To facilitate a more comprehensive visualization of the distribution of abnormal datasets, we combined the labeled and abnormal datasets and conducted UMAP dimension reduction. Through this process, we were able to identify three clusters, labeled as ODD clusters, which encompassed a total of 164 abnormal data points. On one hand, certain data points from ODD clusters 2 and 3 were found to overlap with the labeled dataset, as indicated by the grey dotted box in Fig. 4C. This occurrence does not imply inaccuracies in the detection process; rather, it suggests that the KS_β from these two clusters share some similarities in their embeddings with the labeled sequences. This observation further suggests that the corresponding chemical structures of these data points may possess common characteristics with the structurally known T2PKs.
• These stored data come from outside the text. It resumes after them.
-- ==== Sys2Proof/Syntax.lean ====
section
/-! DEFINITION. The commands of the block: one constructor for each row of spec/opcode_table.json, with its operands. A
mailbox command names the channel whose copied command slot holds its arguments; a descriptor names its core; a packet
names the fabric port at which it has arrived. -/
namespace Sys2Proof

/-- A mailbox channel (R46). -/
abbrev ChanNo := BitVec 12
/-- A context slot (R85). -/
abbrev SlotNo := BitVec 16
/-- A logical device, 16 × host port + LD (R49). -/
abbrev LdId := BitVec 6
/-- A sliver core (R14). -/
abbrev CoreNo := BitVec 12

/-- A BAR of an LD (R437). -/
inductive Bar where
  | f0bar0 | f1bar0 | f1bar2 | f1bar4
  deriving DecidableEq, Repr

/-- What the protection of the place that is read reports (R463). -/
inductive Media where
  | good | corrected | uncorrectable
  /-- In T0, the metadata line of the row is lost (R385); elsewhere as uncorrectable. -/
  | metaLost
  deriving DecidableEq, Repr

/-- What an uncorrectable word of B-die SRAM held (R464). -/
inductive SramWord where
  /-- A cached map entry or key pair. -/
  | cacheEntry
  /-- A table store slot; `all`: the copies of all four B-dies fail. -/
  | tableSlot (slot : Nat) (all : Bool)
  | contextRecord (slot : Nat)
  /-- The data of a write that waits, by its place in the queue of held writes. -/
  | heldWrite (index : Nat)
  /-- The payload of the packet at an index of a fabric port's egress queue. -/
  | egress (port : Nat) (index : Nat)
  /-- The image of a record in the T2 write buffer. -/
  | writeBuffer (record : Nat)
  /-- The error record with a SEQUENCE. -/
  | logEntry (sequence : Nat)
  deriving DecidableEq, Repr

/-- A pass of the walkers over the counters of a region (R112), and the uncorrectable word of the SRAM of a B-die that it meets, if any (R464). -/
structure WalkerPass where
  region : Nat
  sram : Option (BitVec 2 × SramWord)
  deriving DecidableEq, Repr

/-- The add policies of R190. -/
inductive AddPolicy where
  | free | contiguous | prescriptive
  deriving DecidableEq, Repr

/-- The paths of SPDM messages (R444, R605). -/
inductive SpdmPath where
  | doe | mctp | key
  deriving DecidableEq, Repr

/-- The wakes of R566 and R574. -/
inductive WakeCause where
  | doorbell (group : BitVec 8) | hostLink | fabric | lease (cleanup : Bool) | leak | sideband | presence | timer
  deriving DecidableEq, Repr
On the other hand, we noticed that ODD cluster 1, comprising 13 sequences, was completely separated from the labeled dataset and situated at a considerable distance, as shown in Fig. 4C. Based on our hypothesis, the KS_β proteins within this ODD cluster may exhibit novel catalytic domains that differ from the previously labeled KS_β proteins. It is plausible to assume that these novel domains are potentially involved in the biosynthesis of previously undiscovered T2PKs.

To test this hypothesis, we employed ESMFold to conduct in silico predictions of protein structures for all data points within ODD cluster 1. We then calculated the root mean square deviation (RMSD) between the predicted structures of the 13 unlabeled KS_β proteins and the 163 labeled KS_β proteins. The average RMSD value between the protein structures in ODD cluster 1 and those in classes IV, V, VI, and VII was found to be 0.58 Å (Fig. S5 and Table S5†). Table S6† provides the calculated RMSD values between ODD cluster 1 and classes IV–VII, and based on these values, a threshold of 0.4 can be set to distinguish between intra-class and inter-class structures. This indicates that, for the exploration of novel T2PKs, particular attention should be given to KS_β proteins with an RMSD value exceeding 0.4 between the ODD cluster and other classes, as depicted in Fig. 4D.
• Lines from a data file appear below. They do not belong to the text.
/-- The refusal that a command meets before its own checks, in the order: readiness (R77; in recovery R589, in END R598), the refusals of
DRAINING and FAILED_REPLACE, which the opcode and form alone decide (R78), slot fields, target partition, permission, partition state. -/
def Mod.turnedAway (m : Mod) (r : Req) : Option Reply :=
  let op := slotOpcode r.slot
  let bad := fun (d : Nat) => some { status := .badArgument, detail := d : Reply }
  let denied := fun (d : Nat) => some { status := .notPermitted, detail := d : Reply }
  let early := if m.boot.recovery then [0x0000, 0x0001, 0x0F06, 0x0F00] else if m.boot.lifecycle = 5 then [0x0000, 0x0001, 0x0F06] else [0x0000, 0x0001]
  if m.boot.readiness = .booting ∧ !early.contains op then some { status := .notReady }
  else if m.boot.readiness = .draining ∧ refusedDraining r.slot then denied 0x0D01
  else if m.boot.readiness = .failedReplace ∧ !runsFailed op then denied 0x0D02
  else if slotFlags r.slot / 2 ≠ 0 then bad 0x02
  else if 240 < slotArgLen r.slot then bad 0x04
  else if Mem.rdLE r.slot 7 1 ≠ 0 then bad 0x07
  else if needsPart r.slot ∧ r.part = none then bad 0x06
  else
    let allowed := match permOf op with
      | some .any => true
      | some .tenant => r.manager || (r.part.isSome && r.part == m.ownPart r.owner)
      | some .manager => r.manager
      | some .signed => r.manager
      | none => false
    if !allowed then denied (if permOf op = some .signed then 0x0F01 else 0)
    else if needsPart r.slot ∧ op ≠ 0x0200 then
      match Tbl.find m.mem.parts r.partD with
      | none => denied 0x0201
      | some p => if p.state = .destroying ∧ op ≠ 0x0204 ∧ op ≠ 0x0105 then denied 0x0201 else none
    else none

/-- The request of a channel's in-flight command. -/
def Mod.reqOf (m : Mod) (fz : Fuses) (ch : Nat) (c : Chan) (fl : InFlight) : Req :=
  { ch := ch, owner := c.owner, slot := argSlot fl.slot, fuses := fz, part := m.targetPart c.owner fl.slot,
    manager := m.isManager c.owner || debugOpen m.boot.debugMask (argSlot fl.slot) }

/-- Mark the command as taken into service. -/
def Mod.start (m : Mod) (ch : Nat) : Mod :=
  m.setChan ch (fun c => { c with inflight := c.inflight.map (fun f => { f with started := true }) })

/-- The answer to an opcode that is not in the opcode table: BAD_OPCODE (R79), before the module is ready NOT_READY (R77), and in
FAILED_REPLACE NOT_PERMITTED (R78). -/
def Mod.unknownReply (m : Mod) : Reply :=
  match m.boot.readiness with
  | .booting => { status := .notReady }
  | .failedReplace => { status := .notPermitted, detail := 0x0D02 }
  | _ => { status := .badOpcode }

/-- Answer every command whose turn has come and whose opcode is not in the opcode table. -/
def Mod.serveUnknown (m : Mod) : Nat → Mod
  | 0 => m
  | n + 1 =>
    match m.nextChan with
    | none => m
    | some ch =>
      match Tbl.find m.chans ch with
      | none => m
      | some c =>
        match c.inflight with
        | none => m
        | some fl =>
          if m.gafferUp ∧ permOf (slotOpcode fl.slot) = none then
            (m.post ch m.unknownReply).serveUnknown n
          else m

/-- A command of channel `ch` can be carried out now: it is the channel's pending command, in the row's form, its turn has
come, and the units that it needs are up. -/
def Mod.servable (m : Mod) (ch op : Nat) (form : Mem → Bool) : Option (Chan × InFlight) :=
  match Tbl.find m.chans ch with
  | none => none
  | some c =>
    match c.inflight with
    | none => none
    | some fl =>
      if slotOpcode fl.slot = op ∧ form (argSlot fl.slot) ∧ m.gafferUp ∧ m.awakeFor op ∧ m.mayServe ch fl then some (c, fl) else none

/-- Carry out the pending command of a channel: the checks, the command, its result. With no such command, or not its
turn, the row has no effect. -/
def Mod.serveF (m : Mod) (fz : Fuses) (ch op : Nat) (form : Mem → Bool)
    (cmd : Req → Fuses → Mod → (Fuses × Mod) × Reply) : Fuses × Mod :=
  match m.servable ch op form with
  | none => (fz, m)
  | some (c, fl) =>
    let m1 := m.start ch
    let r := m1.reqOf fz ch c fl
    match m1.turnedAway r with
    | some rep => (fz, (m1.post ch rep).serveUnknown m1.gaffer.order.length)
    | none =>
      let x := cmd r fz m1
      if x.2.status = .pending then x.1
      else (x.1.1, (x.1.2.post ch x.2).serveUnknown x.1.2.gaffer.order.length)

/-- The same for a command that leaves the fuses alone. -/
def Mod.serve (m : Mod) (fz : Fuses) (ch op : Nat) (form : Mem → Bool) (cmd : Cmd) : Mod :=
  match m.servable ch op form with
  | none => m
  | some (c, fl) =>
    let m1 := m.start ch
    let r := m1.reqOf fz ch c fl
    match m1.turnedAway r with
    | some rep => (m1.post ch rep).serveUnknown m1.gaffer.order.length
    | none =>
      let x := cmd r m1
      if x.2.status = .pending then x.1 else (x.1.post ch x.2).serveUnknown x.1.gaffer.order.length

/-- Every form of the opcode. -/
def anyForm (_ : Mem) : Bool := true

/-- A mailbox row of the table: serve channel `ch` with the command. -/
def State.mailbox (s : State) (ch : ChanNo) (op : Nat) (form : Mem → Bool) (cmd : Cmd) : Out :=
  s.actF (fun fz m => m.serve fz ch.toNat op form cmd)

/-! ### Contexts (R84 to R87, R217) -/

/-- Context slots that a partition uses. -/
def Mod.ctxsUsed (m : Mod) (part : Nat) : Nat :=
  (m.ctxs.filter (fun c => c.2.partition = part && c.2.state != .free)).length

/-- Contexts that an LD holds (R217). -/
def Mod.ctxsHeld (m : Mod) (l : Nat) : Nat :=
  (m.ctxs.filter (fun c => c.2.holder = some l && c.2.state != .free && c.2.obj != .none)).length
Predicting T2PKs from bacterial genomes

So far, our findings have demonstrated the effectiveness of DeepT2 in accelerating the identification of T2PKs. We were therefore motivated to explore the advantages of this model in uncovering the potential of any T2PKs produced by actinomycetes isolated or stored in our laboratory. As such, we sequenced 5 Streptomyces strains and confirmed their genomic independence through average nucleotide identity comparison. Following that, we employed DeepT2, DeepBGC, and antiSMASH³³ to predict the T2PK produced from these 5 strains. Our findings demonstrate that DeepT2 surpasses DeepBGC and antiSMASH in terms of T2PK prediction, as the latter two tools primarily focus on identifying the BGCs rather than specifically targeting T2PKSs. In addition, we investigated the ability of these tools to handle metagenomic sequences by combining the 5 genomes and subjecting them to the aforementioned tools. The results revealed that only DeepT2 is capable of handling metagenomic input, yielding identical outputs to those obtained from individual genome inputs. On the other hand, neither the web server nor the local version of antiSMASH allows for direct submission of metagenomic sequences. Furthermore, we evaluated the performance of these tools on single-gene input by extracting candidate KS_β sequences from the 5 genomes and submitting them as individual sequences to the mentioned tools. It was observed that only DeepT2 supported single-gene input and produced accurate predictions (Table S7†).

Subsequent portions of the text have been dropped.